» **Work order**
Please reproduce exactly the line that contains "cases h; exact doCueCancelWrite_within _ _" and every line after it through the end of the records below, adding nothing else.

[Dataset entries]
+++
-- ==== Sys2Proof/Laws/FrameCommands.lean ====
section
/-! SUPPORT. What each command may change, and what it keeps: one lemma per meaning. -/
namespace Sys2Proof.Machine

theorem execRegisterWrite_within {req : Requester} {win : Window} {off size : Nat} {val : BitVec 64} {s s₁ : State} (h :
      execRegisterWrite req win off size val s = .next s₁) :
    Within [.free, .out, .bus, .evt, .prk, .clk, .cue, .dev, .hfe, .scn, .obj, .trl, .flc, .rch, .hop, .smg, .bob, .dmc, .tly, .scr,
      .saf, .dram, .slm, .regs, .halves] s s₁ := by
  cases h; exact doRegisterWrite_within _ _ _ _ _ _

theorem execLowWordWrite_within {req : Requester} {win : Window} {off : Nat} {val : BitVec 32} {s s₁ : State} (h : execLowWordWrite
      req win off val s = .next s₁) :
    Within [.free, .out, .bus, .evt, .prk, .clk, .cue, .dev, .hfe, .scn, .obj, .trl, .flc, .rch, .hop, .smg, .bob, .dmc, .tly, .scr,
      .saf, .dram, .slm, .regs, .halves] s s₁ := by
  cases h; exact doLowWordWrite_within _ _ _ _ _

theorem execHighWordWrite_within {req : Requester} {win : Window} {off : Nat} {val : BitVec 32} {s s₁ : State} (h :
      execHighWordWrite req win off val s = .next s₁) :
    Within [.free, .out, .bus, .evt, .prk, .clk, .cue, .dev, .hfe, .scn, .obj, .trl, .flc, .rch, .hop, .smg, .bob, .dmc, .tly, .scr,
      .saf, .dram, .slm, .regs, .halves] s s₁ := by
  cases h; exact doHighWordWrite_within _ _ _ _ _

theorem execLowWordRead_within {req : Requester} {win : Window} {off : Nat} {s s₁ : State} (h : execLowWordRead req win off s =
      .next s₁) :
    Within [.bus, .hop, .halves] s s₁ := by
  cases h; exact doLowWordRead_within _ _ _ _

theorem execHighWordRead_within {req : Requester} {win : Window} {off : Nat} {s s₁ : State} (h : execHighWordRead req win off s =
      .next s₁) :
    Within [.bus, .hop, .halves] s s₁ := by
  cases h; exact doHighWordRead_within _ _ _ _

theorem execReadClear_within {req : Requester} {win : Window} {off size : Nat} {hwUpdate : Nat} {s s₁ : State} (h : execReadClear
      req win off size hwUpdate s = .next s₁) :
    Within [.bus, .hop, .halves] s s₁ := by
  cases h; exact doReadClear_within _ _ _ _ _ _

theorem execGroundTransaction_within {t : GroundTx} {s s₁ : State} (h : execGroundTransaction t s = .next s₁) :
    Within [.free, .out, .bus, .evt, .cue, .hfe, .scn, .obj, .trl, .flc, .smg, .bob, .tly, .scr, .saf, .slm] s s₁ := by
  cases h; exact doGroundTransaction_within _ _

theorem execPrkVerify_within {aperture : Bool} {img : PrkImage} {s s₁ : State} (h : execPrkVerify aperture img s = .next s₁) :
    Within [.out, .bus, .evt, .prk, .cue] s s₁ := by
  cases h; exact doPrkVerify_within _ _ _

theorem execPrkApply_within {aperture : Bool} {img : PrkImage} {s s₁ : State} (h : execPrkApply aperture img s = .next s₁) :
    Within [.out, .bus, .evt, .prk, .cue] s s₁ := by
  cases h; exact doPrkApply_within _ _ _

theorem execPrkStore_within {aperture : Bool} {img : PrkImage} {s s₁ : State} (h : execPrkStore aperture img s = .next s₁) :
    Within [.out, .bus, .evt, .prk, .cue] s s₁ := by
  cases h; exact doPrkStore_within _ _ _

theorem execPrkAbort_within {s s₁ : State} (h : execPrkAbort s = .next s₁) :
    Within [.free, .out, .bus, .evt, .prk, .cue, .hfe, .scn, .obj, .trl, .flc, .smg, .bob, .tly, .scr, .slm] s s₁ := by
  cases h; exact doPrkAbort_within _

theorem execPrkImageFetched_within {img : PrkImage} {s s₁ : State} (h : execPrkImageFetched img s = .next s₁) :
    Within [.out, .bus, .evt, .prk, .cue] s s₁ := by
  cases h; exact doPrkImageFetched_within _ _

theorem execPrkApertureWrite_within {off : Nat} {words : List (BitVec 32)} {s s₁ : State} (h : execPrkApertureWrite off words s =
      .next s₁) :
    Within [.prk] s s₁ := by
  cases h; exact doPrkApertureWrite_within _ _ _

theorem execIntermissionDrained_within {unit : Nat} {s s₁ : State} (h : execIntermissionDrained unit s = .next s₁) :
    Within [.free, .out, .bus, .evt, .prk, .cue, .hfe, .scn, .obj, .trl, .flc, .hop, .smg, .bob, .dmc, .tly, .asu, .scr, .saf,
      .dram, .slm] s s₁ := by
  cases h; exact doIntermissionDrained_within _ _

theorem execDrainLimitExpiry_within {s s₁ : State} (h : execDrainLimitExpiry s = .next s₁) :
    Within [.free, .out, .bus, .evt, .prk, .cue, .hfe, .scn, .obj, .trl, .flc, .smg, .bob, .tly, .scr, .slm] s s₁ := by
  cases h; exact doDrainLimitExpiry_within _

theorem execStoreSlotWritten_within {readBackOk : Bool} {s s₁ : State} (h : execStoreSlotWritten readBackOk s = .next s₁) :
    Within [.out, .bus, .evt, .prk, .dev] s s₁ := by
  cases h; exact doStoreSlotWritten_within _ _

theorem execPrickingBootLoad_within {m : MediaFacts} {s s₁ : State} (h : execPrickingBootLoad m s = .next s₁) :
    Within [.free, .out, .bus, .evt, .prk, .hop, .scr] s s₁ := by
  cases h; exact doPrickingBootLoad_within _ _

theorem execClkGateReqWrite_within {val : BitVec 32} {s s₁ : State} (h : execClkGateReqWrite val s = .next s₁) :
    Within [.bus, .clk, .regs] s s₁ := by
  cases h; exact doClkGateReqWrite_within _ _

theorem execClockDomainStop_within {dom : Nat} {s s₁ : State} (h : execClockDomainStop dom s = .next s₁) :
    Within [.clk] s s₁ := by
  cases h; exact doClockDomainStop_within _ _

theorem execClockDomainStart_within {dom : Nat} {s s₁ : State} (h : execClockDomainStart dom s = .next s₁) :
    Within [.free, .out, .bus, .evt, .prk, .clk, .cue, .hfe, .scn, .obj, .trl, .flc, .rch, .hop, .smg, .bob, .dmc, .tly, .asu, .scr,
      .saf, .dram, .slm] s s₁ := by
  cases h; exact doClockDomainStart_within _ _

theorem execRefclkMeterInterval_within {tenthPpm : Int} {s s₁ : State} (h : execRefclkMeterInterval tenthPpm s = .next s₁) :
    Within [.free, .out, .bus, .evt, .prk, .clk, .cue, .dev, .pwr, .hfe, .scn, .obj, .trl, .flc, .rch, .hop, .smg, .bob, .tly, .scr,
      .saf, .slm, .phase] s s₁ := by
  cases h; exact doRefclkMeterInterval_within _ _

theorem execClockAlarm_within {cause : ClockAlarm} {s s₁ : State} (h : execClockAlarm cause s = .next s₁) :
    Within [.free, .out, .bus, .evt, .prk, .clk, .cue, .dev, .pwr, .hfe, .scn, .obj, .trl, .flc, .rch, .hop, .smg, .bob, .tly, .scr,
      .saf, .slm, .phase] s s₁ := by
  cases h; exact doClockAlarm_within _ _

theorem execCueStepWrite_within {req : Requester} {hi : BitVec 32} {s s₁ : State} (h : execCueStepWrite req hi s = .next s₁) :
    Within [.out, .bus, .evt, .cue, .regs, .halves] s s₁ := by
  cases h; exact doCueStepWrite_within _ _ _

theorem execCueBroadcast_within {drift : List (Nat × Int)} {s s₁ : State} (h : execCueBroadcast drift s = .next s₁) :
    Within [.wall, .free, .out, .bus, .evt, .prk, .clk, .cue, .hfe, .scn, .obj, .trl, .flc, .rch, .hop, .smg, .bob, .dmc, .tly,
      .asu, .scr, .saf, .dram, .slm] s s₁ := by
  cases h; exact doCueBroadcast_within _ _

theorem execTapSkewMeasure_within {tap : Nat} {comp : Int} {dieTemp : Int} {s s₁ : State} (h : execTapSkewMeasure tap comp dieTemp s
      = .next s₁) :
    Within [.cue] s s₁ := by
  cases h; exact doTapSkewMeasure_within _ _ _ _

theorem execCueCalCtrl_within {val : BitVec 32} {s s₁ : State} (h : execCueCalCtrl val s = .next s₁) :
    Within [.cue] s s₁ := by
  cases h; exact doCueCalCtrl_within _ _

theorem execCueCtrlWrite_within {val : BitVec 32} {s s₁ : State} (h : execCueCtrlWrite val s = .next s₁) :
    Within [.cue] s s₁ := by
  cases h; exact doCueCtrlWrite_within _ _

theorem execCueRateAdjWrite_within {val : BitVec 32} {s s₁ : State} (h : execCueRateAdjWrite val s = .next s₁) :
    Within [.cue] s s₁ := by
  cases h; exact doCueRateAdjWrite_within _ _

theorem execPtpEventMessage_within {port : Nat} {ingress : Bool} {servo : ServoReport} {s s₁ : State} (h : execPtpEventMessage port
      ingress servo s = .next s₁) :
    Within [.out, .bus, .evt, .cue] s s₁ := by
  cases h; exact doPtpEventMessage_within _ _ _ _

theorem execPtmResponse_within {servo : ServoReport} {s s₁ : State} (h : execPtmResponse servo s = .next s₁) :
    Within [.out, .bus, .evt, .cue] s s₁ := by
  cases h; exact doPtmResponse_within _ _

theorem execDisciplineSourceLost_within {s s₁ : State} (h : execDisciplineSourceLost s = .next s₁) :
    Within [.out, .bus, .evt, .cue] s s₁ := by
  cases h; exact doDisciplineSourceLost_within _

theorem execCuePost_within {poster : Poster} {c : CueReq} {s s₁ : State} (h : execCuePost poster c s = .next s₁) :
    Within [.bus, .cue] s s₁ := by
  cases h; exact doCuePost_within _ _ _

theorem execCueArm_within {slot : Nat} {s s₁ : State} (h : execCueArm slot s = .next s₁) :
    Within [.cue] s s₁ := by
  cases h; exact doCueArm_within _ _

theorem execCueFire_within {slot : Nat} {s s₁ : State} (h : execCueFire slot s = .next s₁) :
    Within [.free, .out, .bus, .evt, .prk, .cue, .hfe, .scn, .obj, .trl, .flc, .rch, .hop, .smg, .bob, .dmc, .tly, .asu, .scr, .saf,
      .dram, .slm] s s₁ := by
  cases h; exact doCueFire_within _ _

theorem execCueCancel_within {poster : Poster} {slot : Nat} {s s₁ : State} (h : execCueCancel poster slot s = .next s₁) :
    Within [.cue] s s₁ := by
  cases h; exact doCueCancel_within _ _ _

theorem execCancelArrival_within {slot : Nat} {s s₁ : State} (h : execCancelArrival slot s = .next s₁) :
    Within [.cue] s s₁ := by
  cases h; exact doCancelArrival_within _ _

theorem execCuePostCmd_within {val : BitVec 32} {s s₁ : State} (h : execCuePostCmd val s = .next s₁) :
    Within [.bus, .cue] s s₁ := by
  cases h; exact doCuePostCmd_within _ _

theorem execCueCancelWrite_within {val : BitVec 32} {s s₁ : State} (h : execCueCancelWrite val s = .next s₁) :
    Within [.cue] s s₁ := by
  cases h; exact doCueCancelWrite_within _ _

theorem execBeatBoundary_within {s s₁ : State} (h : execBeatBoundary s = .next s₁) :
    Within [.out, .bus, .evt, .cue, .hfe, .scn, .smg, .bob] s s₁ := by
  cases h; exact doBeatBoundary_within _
+++
» **Exercise output**
  cases h; exact doCueCancelWrite_within _ _

theorem execBeatBoundary_within {s s₁ : State} (h : execBeatBoundary s = .next s₁) :
    Within [.out, .bus, .evt, .cue, .hfe, .scn, .smg, .bob] s s₁ := by
  cases h; exact doBeatBoundary_within _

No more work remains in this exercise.